• _SOURCE DATA_
-- ==== Sys2Proof/Machine/TaskOps.lean ====
section
/-! DEFINITION. Operations on atomics, dependence words, task records, store buffers and the remote-enqueue channel (R163, R164, R205, R206, R293 to R298, R305 to R310). -/

namespace Sys2Proof.Machine

/-! Atomic operations (R163, R164). -/

/-- The new value, and the flags, of an atomic on an old value; n is 4 or 8 bytes. -/
def atomNew (op : AtomOp) (w64 fz : Bool) (old c cmp : Nat) : Nat × FFlags :=
  let w := if w64 then 64 else 32
  let sg := fun x => sextNat x w
  match op with
  | .addInt => ((old + c) % 2 ^ w, fNone)
  | .addFp =>
    let f := if w64 then FP64 else FP32
    fpAdd f (binOf f) .rn fz (readVal f fz old) (readVal f fz c)
  | .minI => (if sg c < sg old then c else old, fNone)
  | .minN => (min old c, fNone)
  | .maxI => (if sg old < sg c then c else old, fNone)
  | .maxN => (max old c, fNone)
  | .and => (old &&& c, fNone)
  | .or => (old ||| c, fNone)
  | .xor => (old ^^^ c, fNone)
  | .xchg => (c, fNone)
  | .cas => (if old = cmp then c else old, fNone)
  | .inc => (if old ≥ c then 0 else old + 1, fNone)
  | .dec => (if old = 0 ∨ old > c then c else old - 1, fNone)

/-! Task records and the remote-enqueue channel (R203, R205, R206, R293 to R298). -/

/-- The handle none (R203). -/
def noHandle : Word := 0xFFFFFFFF
def State.handleOf (s : State) (cluster r : Nat) : Word := BitVec.ofNat 32 (2 ^ 24 * s.devNum + 2 ^ 12 * cluster + r)
def handleDev (h : Word) : Nat := field h.toNat 24 8
def handleCl (h : Word) : Nat := field h.toNat 12 7
def handleRec (h : Word) : Nat := field h.toNat 0 12
/-- The basin of a handle (R203). -/
def basinOf (h : Word) : Word := h &&& 0xFF07F000

/-- A record is free, and its handle is not out under another's name (R293, R295, R422). -/
def State.recFree (s : State) (k : Nat) : Bool := (match s.rec? k with | some r => r.st == .free | none => true) && !(s.forward.any (fun x => x.1 % 2 ^ 32 == 2 ^ 24 * s.devNum + k))
/-- A free record of a basin; which one is not stated (R205). -/
def State.freeRec (s : State) (cluster : Nat) : Option Nat :=
  ((List.range 4096).map (fun i => (Config.recordHint s.fresh + i) % 4096)).find? (fun r => s.recFree (4096 * cluster + r))
/-- Free records of a basin. -/
def State.freeCount (s : State) (cluster : Nat) : Nat := ((List.range 4096).filter (fun r => s.recFree (4096 * cluster + r))).length

/-- A new record's fields. -/
def newRec (entry : Nat) (args : List Word) (launch core : Nat) (st : RecState) (spec attached : Bool) : TaskRec :=
  ⟨st, entry, args, launch, spec, attached, 0, [], [], [], core, 0, 0, false⟩
/-- A record taken from a basin. -/
def State.takeRec (s : State) (cluster : Nat) (r : TaskRec) : Option (State × Nat) :=
  (s.freeRec cluster).map (fun i =>
    (({ s with recs := mapSet s.recs (4096 * cluster + i) r, fresh := s.fresh + 1 }).jot
      (match r.st with | .waiting => .waiting cluster i | .spec => .spec cluster i | _ => .ready cluster i), i))
/-- Wide cores of a cluster on which a VF owns a quadrant. -/
def State.coresOf (s : State) (cluster vf : Nat) : List Nat :=
  let q := (mapGetD s.parts (64 * cluster + vf) ⟨0, [], 0⟩).qmask
  (if q % 16 ≠ 0 then [0] else []) ++ (if q / 16 % 16 ≠ 0 then [1] else [])
/-- The deque a record goes to that becomes READY other than by FORK (R298). -/
def State.chooseCore (s : State) (cluster vf : Nat) : Nat :=
  match s.coresOf cluster vf with
  | [0, 1] => if ((s.disp cluster 1).deque vf).length < ((s.disp cluster 0).deque vf).length then 1 else 0
  | [c] => c
  | _ => 0

/-- A packet handed to the channel; it waits at its sender until it holds a credit (R296, R297). -/
def State.sendPacket (s : State) (p : Packet) : State := { s with packets := s.packets ++ [p] }
/-- The handle of the record that a moved or imported record's old handle now names, to a VF or, with none given, to any (R422, R426). -/
def State.forwarded (s : State) (vf : Option Nat) (h : Word) : Word :=
  match s.forward.find? (fun x => x.1 % 2 ^ 32 == h.toNat && (match vf with | some v => x.1 / 2 ^ 32 == v | none => true)) with
  | some x => s.handleOf (x.2 / 4096) (x.2 % 4096)
  | none => h
/-- The release packet of a handle (R295). -/
def releaseOf (h : Word) (launch chiplet : Nat) (word : DWord) : Packet := ⟨basinOf h, false, 0, h, launch, [], chiplet, none, false, word, 0, 0xFFFF, none, [], none⟩
/-- The new-task packet of a lane's RENQ (R208, R296). -/
def taskPacket (dst : Word) (entry launch : Nat) (args : List Word) (chiplet : Nat) (ack : Option (Nat × Nat × Nat)) (onAccept : Bool) : Packet :=
  ⟨basinOf dst, true, entry, 0, launch, args, chiplet, ack, onAccept, 0, 0, 0xFFFF, none, [], none⟩

/-- The releases in the unbroken run of RMWs at the end of a location's writes: the DEP.DECs that happen before the start of the task that the word releases (R273, R284). -/
def State.decsAt (s : State) (x : Spot) : List Nat := (((s.writersAt x).takeWhile (fun e => e.isRead x)).filter (fun e => e.acc.rel)).map (fun e => e.id)
/-- An RMW of a dependence word, which writes bytes from a location within it on (R270). -/
def State.depEv (s : State) (p : Party) (c : Access) (l at' : Loc) (bs : List Byte) : State :=
  (s.rewrote (Ev.of p (s.accAt c l)) (l.spots 8) ((at'.spots bs.length).zip bs)).store at' bs
/-- DEP.DEC on the word at a location: the state, the old COUNT, and whether it is an error (R206, R284). One that leaves the word unchanged, and a DEP.ADD or an attach that does, is no RMW event, where R270 does not say (log 33). -/
def State.depDec (s : State) (p : Party) (l : Loc) (va launch chiplet : Nat) : State × Nat × Bool :=
  let w := ofBytes (s.load l 8)
  let count := w % 2 ^ 32
  let task := BitVec.ofNat 32 (w / 2 ^ 32)
  if count = 0 then (s, count, true)
  else if count = 1 ∧ task ≠ noHandle then
    let s1 := s.depEv p (.release 2) l l (bytesOf (2 ^ 32 * noHandle.toNat) 8)
    (s1.sendPacket { releaseOf task launch chiplet (BitVec.ofNat 64 va) with evs := s1.decsAt (.glob l) }, count, false)
  else (s.depEv p (.release 2) l l (bytesOf (count - 1) 4), count, false)
/-- DEP.ADD (R206). -/
def State.depAdd (s : State) (p : Party) (l : Loc) (n : Nat) : State × Nat × Bool :=
  let count := ofBytes (s.load l 4)
  if count + n > 2 ^ 32 - 1 then (s, count, true) else (s.depEv p (.at 2) l l (bytesOf (count + n) 4), count, false)
/-- `attach` (R205, R284): false when the word already names a task. -/
def State.attach (s : State) (p : Party) (l : Loc) (va : Nat) (h : Word) (launch chiplet : Nat) : State × Bool :=
  let w := ofBytes (s.load l 8)
  let count := w % 2 ^ 32
  let task := BitVec.ofNat 32 (w / 2 ^ 32)
  if task ≠ noHandle then (s, false)
  else if count = 0 then
    let s1 := s.rewrote (Ev.of p (s.accAt (.release 2) l)) (l.spots 8) (((l.add 4).spots 4).zip (bytesOf task.toNat 4))
    (s1.sendPacket { releaseOf h launch chiplet (BitVec.ofNat 64 va) with evs := s.nextEv :: s1.decsAt (.glob l) }, true)
  else (s.depEv p (.release 2) l (l.add 4) (bytesOf h.toNat 4), true)

/-- The wide core that a lane's FORK pushes to: its own, or its companion quadrant's (R205). -/
def Agent.wideCore (a : Agent) : Nat := a.core.quad / 4

/-! Store buffers (R305, R307, R309, R310). -/

def BufEntry.isStore (e : BufEntry) (sp : Space) (blk : Nat) : Bool :=
  match e with
  | .store sp' c bs _ => !c.strong && sp' == sp && (match bs with | x :: _ => x.1 / 16 == blk | [] => false)
  | _ => false
/-- A weak store that merges into the youngest entry (R305). -/
def TaskRec.merges (r : TaskRec) (e : BufEntry) : Bool :=
  match e, r.buffer.getLast? with
  | .store sp c (x :: _) _, some y => !c.strong && y.isStore sp (x.1 / 16)
  | _, _ => false
/-- The entry fits without a 33rd. -/
def TaskRec.room (r : TaskRec) (e : BufEntry) : Bool := r.merges e || decide (r.buffer.length < 32)
def TaskRec.push (r : TaskRec) (e : BufEntry) : TaskRec :=
  if r.merges e then
    match e, r.buffer.getLast? with
    | .store sp w bs _, some (.store _ _ old blk) =>
      { r with buffer := r.buffer.dropLast ++ [.store sp w (bs.foldl (fun m x => mapSet m x.1 x.2) old) blk] }
    | _, _ => r
  else { r with buffer := r.buffer ++ [e] }

/-- The bytes a task's buffered entries leave in a space, applied in order to memory (R157, R285; log 20). Reads and buffered bytes overlap by virtual address, where R150, R157 and R285 do not say (log 33). -/
def State.overlay (s : State) (id : Nat) (a : Agent) (sp : Space) (r : TaskRec) : NMap Byte :=
  let under (m : NMap Byte) (va : Nat) (l : Loc) (n : Nat) : Nat :=
    let base := match sp with | .glob => s.load l n | .gm => s.gmRead id a va n
    ofBytes ((base.zipIdx).map (fun x => (mapGet? m (va + x.2)).getD x.1))
  let put (m : NMap Byte) (va : Nat) (bs : List Byte) : NMap Byte := (bs.zipIdx).foldl (fun m x => mapSet m (va + x.2) x.1) m
  -- bytes of group memory out of range are discarded (R151)
  let keep (m : NMap Byte) : NMap Byte := match sp with | .glob => m | .gm => m.filter (fun x => s.gmCell id a x.1 != .out)
  r.buffer.foldl (fun m e =>
    match e with
    | .store sp' _ bs _ => if sp' = sp then keep (bs.foldl (fun m x => mapSet m x.1 x.2) m) else m
    | .atom sp' _ op w64 va c cmp fz l =>
      let n := if w64 then 8 else 4
      if sp' = sp then keep (put m va (bytesOf (atomNew op w64 fz (under m va l n) c cmp).1 n)) else m
    | .dep isAdd va n l =>
      if sp = .glob then
        let c := under m va l 4
        let t := under m (va + 4) (l.add 4) 4
        if isAdd then (if c + n > 2 ^ 32 - 1 then m else put m va (bytesOf (c + n) 4))
        else if c = 0 then m
        else put m va (bytesOf (c - 1) 4 ++ bytesOf (if c = 1 then noHandle.toNat else t) 4)
      else m
    | _ => m) []
/-- The bytes that a lane's task has buffered in a space. -/
def State.ownBytes (s : State) (id : Nat) (a : Agent) (L : Nat) (sp : Space) : NMap Byte :=
  match (a.recKey L).bind s.rec? with
  | some r => if r.buffer.isEmpty then [] else s.overlay id a sp r
  | none => []
/-- Bytes read by a lane: its task's buffered bytes where they overlap, and memory elsewhere (R157). -/
def State.readLane (s : State) (id : Nat) (a : Agent) (L : Nat) (sp : Space) (va : Nat) (base : List Byte) : List Byte :=
  let m := s.ownBytes id a L sp
  if m.isEmpty then base else (base.zipIdx).map (fun x => (mapGet? m (va + x.2)).getD x.1)
/-- A lane's read as an event, with the locations that it reads from memory (R270, R285). -/
def State.laneRead (s : State) (id : Nat) (a : Agent) (L : Nat) (sp : Space) (c : Access) (va : Nat) (xs : List Spot) : Ev × List Spot :=
  let m := s.ownBytes id a L sp
  (Ev.of (a.party id L) c, if m.isEmpty then xs else (xs.zipIdx.filter (fun x => (mapGet? m (va + x.2)).isNone)).map (fun x => x.1))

• _REQUIRED ACTION_
Could you write out, exactly as they stand, only the lines above that begin at the line with "cmp fz l =>" and stop after the line with "let t := under m (va + 4) (l.add 4) 4"?

• _THE ANSWER_
    | .atom sp' _ op w64 va c cmp fz l =>
      let n := if w64 then 8 else 4
      if sp' = sp then keep (put m va (bytesOf (atomNew op w64 fz (under m va l n) c cmp).1 n)) else m
    | .dep isAdd va n l =>
      if sp = .glob then
        let c := under m va l 4
        let t := under m (va + 4) (l.add 4) 4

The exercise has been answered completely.